Samukelo Ndlovu, Qhawekazi Mahlalela and Rheyna Pattni – the Critical Apartheid Studies Group of the University of the Witwatersrand – are pleased to invite you to the conference “The Body is Present: Rethinking the Afterlives of Violence and Legacies of Oppression”, in partnership with IFAS-Research, the Innovation Foundation for Democracy and the Wits Humanities Graduate Centre.

The aim of this conference is to stage a multidisciplinary conceptual conversation to critically examine the afterlives of colonial-apartheid violence and the enduring legacies of systemic oppression in South Africa. Although these legacies often manifest through violent protests and demonstrations, as seen in #RhodesMustFall, #FeesMustFall, and Marikana—events that have shaped South Africa’s recent histories. In truth, etched into the bodies of black South Africans, are century old stories of oppression and resistance.

Further, our bodies mark the trajectory of our movements through time and space, whilst simultaneously marking that time and space with our presence. This interplay of hypervisibility and invisibility results in our current context wherein the violation of the black body remains the bedrock on which our conceptions of value, and power and legitimacy are rooted. Whether through ridicule, stereotypes, tropes, violations or brute force.

This conference wants to want to consider what conceptions of freedom and corrective justice are adequate to address the embodied experience of black South Africans.
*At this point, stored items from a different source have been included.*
-- ==== Sys2Proof/Machine/Ledger.lean ====
section
/-! DEFINITION. The make-up ledger: class T records, forming, extending and closing entries, the rest of a stripe
(03_dma.md R89-R92, 09_stripes_ledger.md R231-R243). -/

namespace Sys2Proof.Machine

/-! ### Class T records -/

/-- Bytes of the records waiting on a channel. -/
def DmaT.waitingBytes (c : DmaT) : Nat := (c.waiting.map fun r => 4 * r.length).sum

/-- Bytes the channel's buffer can still take (R90). -/
def DmaT.room (c : DmaT) : Nat := 2 ^ c.log2 - (c.wr + 2 ^ 32 - c.rd) % 2 ^ 32

/-- A source produces a record: a ledger record waits for room, any other that does not fit is dropped whole (R92); a
disabled channel takes none. -/
def State.record (s : State) (ch : Nat) (src : TSource) (ws : List Word) : State :=
  let lost : Bool := match s.dmaT[ch]? with
    | some c => c.source == src && c.enabled && src != .ledger && decide (c.room < c.waitingBytes + 4 * ws.length)
    | none => false
  let s := if lost then s.count 0 183 1 else s
  { s with
    dmaT := s.dmaT.modify ch fun c =>
      if c.source ≠ src || !c.enabled then c
      else if src == .ledger || c.waitingBytes + 4 * ws.length ≤ c.room then { c with waiting := c.waiting ++ [ws] }
      else { c with dropped := wrapAdd c.dropped 1 } }

/-- Whether a source may be bound to a channel: the channel carries no other (R89). -/
def State.bindable (s : State) (ch : Nat) (src : TSource) : Bool :=
  match s.dmaT[ch]? with
  | some c => c.source == .none || c.source == src
  | none => false

/-- Bind a source to a channel; a source is carried by one channel. -/
def State.bindT (s : State) (ch : Nat) (src : TSource) : State :=
  { s with
    dmaT := (s.dmaT.map fun c => if c.source = src then { c with source := .none } else c).modify ch fun c =>
      { c with source := src } }

def State.unbindT (s : State) (src : TSource) : State :=
  { s with dmaT := s.dmaT.map fun c => if c.source = src then { c with source := .none, waiting := [] } else c }

/-! ### Entries -/

/-- The words of an entry (Table 9-6a). -/
def LedgerEntry.words (e : LedgerEntry) : List Word :=
  [e.stripe, e.cause * 2 ^ 24 + b2n e.unconfirmed * 2 ^ 21 + b2n e.makeup * 2 ^ 20 + e.pass * 2 ^ 16 + e.group, e.first,
    e.count, e.groups * 2 ^ 16 + e.epoch % 256 * 256 + e.lane, e.ns, e.seconds % 2 ^ 32, e.seconds / 2 ^ 32].map
    (BitVec.ofNat 32)

/-- Entries the ring holds (R241). -/
def ledgerSize : Nat := 4194304

/-- Index of the next entry (LEDGER_NEXT): indices are 32 bits wide and wrap (R241). -/
def State.ledgerNext (s : State) : Nat := wrapAdd s.seq.first s.seq.ledger.length

/-- Place of an index in the unreleased entries, modulo 2^32: below their number for those written, in the upper half for
released ones. -/
def State.ledgerPlace (s : State) (i : Nat) : Nat := (i + (2 ^ 32 - s.seq.first)) % 2 ^ 32

/-- One index is at or before another: fewer than 2^31 lie between. -/
def indexAtOrBefore (a b : Nat) : Bool := decide ((b + (2 ^ 32 - a)) % 2 ^ 32 < 2 ^ 31)

def State.ledgerFree (s : State) : Nat := ledgerSize - s.seq.ledger.length

/-- Causes whose entries span consecutive groups whether or not each is live at the shot (R240). -/
def causeWhole (cause : Nat) : Bool := cause ≤ 0x02 || (0x07 ≤ cause && cause ≤ 0x0F)

/-- Consecutive runs of an ascending list: (first, length). -/
def runsOf : List Nat → List (Nat × Nat)
  | [] => []
  | g :: gs =>
    match runsOf gs with
    | (h, n) :: rest => if h = g + 1 then (g, n + 1) :: rest else (g, 1) :: (h, n) :: rest
    | [] => [(g, 1)]

/-- A rectangle of a pass: first group, groups, first shot, shots. -/
structure Rect where
  group : Nat
  groups : Nat
  first : Nat
  count : Nat
  deriving DecidableEq, Repr

def LedgerEntry.rect (e : LedgerEntry) : Rect := { group := e.group, groups := e.groups, first := e.first, count := e.count }

/-- A rectangle less another: the groups left and right of the cut, then the shots before and after it. -/
def Rect.minus (r c : Rect) : List Rect :=
  let g0 := max r.group c.group
  let g1 := min (r.group + r.groups) (c.group + c.groups)
  let n0 := max r.first c.first
  let n1 := min (r.first + r.count) (c.first + c.count)
  if g0 < g1 && n0 < n1 then
    [{ r with groups := g0 - r.group }, { r with group := g1, groups := r.group + r.groups - g1 },
      { group := g0, groups := g1 - g0, first := r.first, count := n0 - r.first },
      { group := g0, groups := g1 - g0, first := n1, count := r.first + r.count - n1 }].filter
      fun x => 0 < x.groups && 0 < x.count
  else [r]

/-- A rectangle less every cut. -/
def Rect.minusAll (r : Rect) (cuts : List Rect) : List Rect :=
  cuts.foldl (fun rs c => rs.flatMap fun x => x.minus c) [r]

/-- The stripe an id names: admitted, or the one that ended last (R241). -/
def State.stripe? (s : State) (id : Nat) : Option Stripe :=
  match s.seq.stripes.find? fun st => st.id == id with
  | some st => some st
  | none => s.seq.last.filter fun st => st.id == id

def State.modStripe (s : State) (id : Nat) (f : Stripe → Stripe) : State :=
  { s with
    seq.stripes := s.seq.stripes.map fun st => if st.id = id then f st else st
    seq.last := s.seq.last.map fun st => if st.id = id then f st else st }

/-- The executing stripe (R221). -/
def State.executing? (s : State) : Option Stripe := s.seq.stripes.find? (·.executing)

def Stripe.select (st : Stripe) (pass : Nat) : BitVec 64 :=
  (st.tables.mask (st.passes.getD pass { mask := 0, ix := 0, iy := 0 }).mask).select

/-- First group and number of groups of the stripe's column blocks. -/
def Stripe.groupSpan (st : Stripe) : Nat × Nat := (128 * st.root.firstBlock, 128 * st.root.blocks)

/-- Live group-shots of a rectangle in a pass of a stripe (R231). -/
def Stripe.liveIn (st : Stripe) (pass : Nat) (r : Rect) : Nat :=
  let span := st.groupSpan
  let lo := max r.group span.1
  let hi := min (r.group + r.groups) (span.1 + span.2)
  let even := (hi + 1) / 2 - (lo + 1) / 2
  let odd := hi / 2 - lo / 2
  if lo < hi then
    even * liveShots (st.select pass) 0 st.root.rows r.first (r.first + r.count)
      + odd * liveShots (st.select pass) 1 st.root.rows r.first (r.first + r.count)
  else 0

/-- Entries, open or written, that already cover group-shots of a pass. -/
def State.coverOf (s : State) (st : Stripe) (pass : Nat) : List LedgerEntry :=
  (s.seq.opened.filter (fun e => e.stripe == st.id && e.pass == pass)) ++ st.written.filter fun e => e.pass == pass

/-- Lane number of an entry's first group (Table 9-6a); 0x7F where no lane carries it. -/
def State.entryLane (s : State) (g : Nat) : Nat := ((s.laneOf g).map (·.id)).getD 0x7F

/-- A new open entry of a rectangle. -/
def State.newEntry (s : State) (st : Stripe) (cause : Nat) (pass epoch : Nat) (r : Rect) (lane : Option Nat) : LedgerEntry :=
  { stripe := st.id, cause := cause, unconfirmed := cause == 0x06, makeup := st.makeup.isSome, pass := pass, group := r.group,
    groups := r.groups, first := r.first, count := r.count, epoch := epoch, lane := lane.getD (s.entryLane r.group),
    ns := s.timeNs, seconds := s.timeSec }

/-- Rectangles forced dark with one cause: each part that no entry of the pass covers and that holds a live group-shot opens
an entry (R238, R240); SEQ_DARK_COUNT counts the live group-shots. -/
def State.darkRect (s : State) (st : Stripe) (cause pass : Nat) (r : Rect) (lane : Option Nat) : State :=
  let parts := (r.minusAll ((s.coverOf st pass).map (·.rect))).filter fun x => 0 < st.liveIn pass x
  { s with
    seq.opened := s.seq.opened ++ parts.map fun x => s.newEntry st cause pass s.ctl.epoch x lane
    seq.darkCount := satAdd s.seq.darkCount (parts.map (st.liveIn pass)).sum }

/-- Extend the open entry of a run by one shot, or open one (R240). -/
def State.darkRun (s : State) (st : Stripe) (cause pass n epoch : Nat) (run : Nat × Nat) (lane : Option Nat) : State :=
  let r : Rect := { group := run.1, groups := run.2, first := n, count := 1 }
  let live := st.liveIn pass r
  if live = 0 then s
  else
    let same := fun (e : LedgerEntry) =>
      e.stripe == st.id && e.pass == pass && e.cause == cause && e.group == run.1 && e.groups == run.2
        && e.epoch == epoch && e.first + e.count == n
    let opened :=
      if s.seq.opened.any same then s.seq.opened.map fun e => if same e then { e with count := e.count + 1 } else e
      else s.seq.opened ++ [s.newEntry st cause pass epoch r lane]
    { s with seq.opened := opened, seq.darkCount := satAdd s.seq.darkCount live }

/-- Groups forced dark at shot n with one cause, under a lane-assignment epoch. -/
def State.darkUnder (s : State) (epoch : Nat) (st : Stripe) (cause pass n : Nat) (groups : List Nat) (lane : Option Nat) : State :=
  let cover := s.coverOf st pass
  let gs := groups.filter fun g =>
    !(cover.any fun e => e.covers pass g n)
      && (causeWhole cause || liveAt (st.select pass) (g % 2) st.root.rows n)
  (runsOf gs).foldl (fun s run => s.darkRun st cause pass n epoch run lane) s

/-- Groups forced dark at shot n with one cause. -/
def State.dark (s : State) (st : Stripe) (cause pass n : Nat) (groups : List Nat) (lane : Option Nat) : State :=
  s.darkUnder s.ctl.epoch st cause pass n groups lane

/-- Records forced dark at one shot: their entries carry the epoch of the records, whose code dose tables give the lost dose
(R246; DEDUCED, notes/assumptions/49.md). -/
def State.darkRecs (s : State) (st : Stripe) (cause : Nat) (rs : List Rec) (lane : Option Nat) : State :=
  (rs.map fun r => (r.epoch, r.pass, r.shot)).dedup.foldl (fun s k =>
    let mine := rs.filter fun r => r.epoch == k.1 && r.pass == k.2.1 && r.shot == k.2.2
    s.darkUnder k.1 st cause k.2.1 k.2.2 ((mine.map Rec.group).insertionSort (· ≤ ·)) lane) s

/-! ### Closing -/

/-- What is already kept of a stripe: a source since its first entry (R245). -/
def State.kept (s : State) (st : Stripe) (o : Source) : Bool :=
  o.stripe == st.id && (!st.written.isEmpty || o.since == s.ledgerNext)

/-- Keep what a make-up will need of the stripe of a written entry, and the lane assignment of the entry's epoch (R245). -/
def State.keepSource (s : State) (st : Stripe) (epoch : Nat) : State :=
  let at_ := fun (o : Source) => { o with lanesAt := o.lanesAt ++ [(epoch, s.mapAt epoch)] }
  if s.seq.sources.any (s.kept st) then
    { s with seq.sources := s.seq.sources.map fun o =>
        if s.kept st o && !(o.lanesAt.any fun x => x.1 == epoch) then at_ o else o }
  else
    let o := s.sourceOf st s.ledgerNext
    { s with seq.sources := (if epoch = s.ctl.epoch then o else at_ o) :: s.seq.sources }

/-- Write a closed entry: ledger, stripe count, stream and aggregator batch (R240, R242, R351); with 65,536 entries free the
reserve is reached (R241). -/
def State.writeLedger (s : State) (e : LedgerEntry) : State :=
  let s := match s.stripe? e.stripe with
    | some st => s.keepSource st e.epoch
    | none => s
  let idx := s.ledgerNext
  let s := { s.count 0 184 1 with seq.ledger := s.seq.ledger ++ [e] }
  let s := s.modStripe e.stripe fun st => { st with written := st.written ++ [e] }
  let s := match s.seq.stream with
    | some ch => s.record ch .ledger e.words
    | none => s
  let s := if s.chord.aggregate then { s with seq.batch := s.seq.batch ++ [(idx, e.words)] } else s
  { s with seq.reserve := s.seq.reserve || decide (s.ledgerFree ≤ 65536) }

/-- Close the open entries that a test picks, in order of first shot and group as they were opened. -/
def State.closeEntries (s : State) (p : LedgerEntry → Bool) : State :=
  let done := s.seq.opened.filter p
  done.foldl State.writeLedger { s with seq.opened := s.seq.opened.filter fun e => !p e }

def State.flushStripe (s : State) (id : Nat) : State := s.closeEntries fun e => e.stripe == id

/-- Closing at crossing n: Lattice has treated shot n + 4, the strobe of n has come, reports go back 8 shots (R240). -/
def State.closeAt (s : State) (n : Nat) : State :=
  s.closeEntries fun e =>
    let stop := e.first + e.count
    if e.cause ≤ 0x02 || e.cause = 0x0D || e.cause = 0x21 || e.cause = 0x22 then stop ≤ n + 4
    else if e.cause = 0x05 || e.cause = 0x06 then stop + 8 ≤ n
    else stop ≤ n

/-! ### The rest of a stripe (R235) -/

/-- Ledger every live group-shot of a stripe from a pass and shot on, with one cause. -/
def State.darkRest (s : State) (st : Stripe) (cause pass shot : Nat) : State :=
  let span := st.groupSpan
  (List.range st.passes.length).foldl
    (fun s p =>
      if p < pass then s
      else
        let a := if p = pass then shot else 0
        s.darkRect st cause p { group := span.1, groups := span.2, first := a, count := passShots st.root.rows - a } none) s

/-- The shot after the last strobe of the pass, from the shot progress latch (R43); 0 between passes. -/
def State.restFrom (s : State) (st : Stripe) : Nat :=
  match s.seq.latch with
  | some (id, p, n) => if st.phase == .running && id == st.id && p == st.pass then n else 0
  | none => 0

end Sys2Proof.Machine
end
What does it mean to centre bodily health and integrity in our conceptions of freedom and justice? In this conference, we are interested in not only the body – as it is present – but also in its shadows, silhouettes and shapeshifting. We seek to peek behind the veil of knowing, certainty and transparency. We encourage an attentiveness to embodied language: a slant, a shiver, silence. This move to expand the notions of legible narration of black lives opens the possibility for languaging new possibilities in the afterlife of immense trauma and violation. And in many ways, moves us closer to what we might in the future call ‘Critical Apartheid Studies’.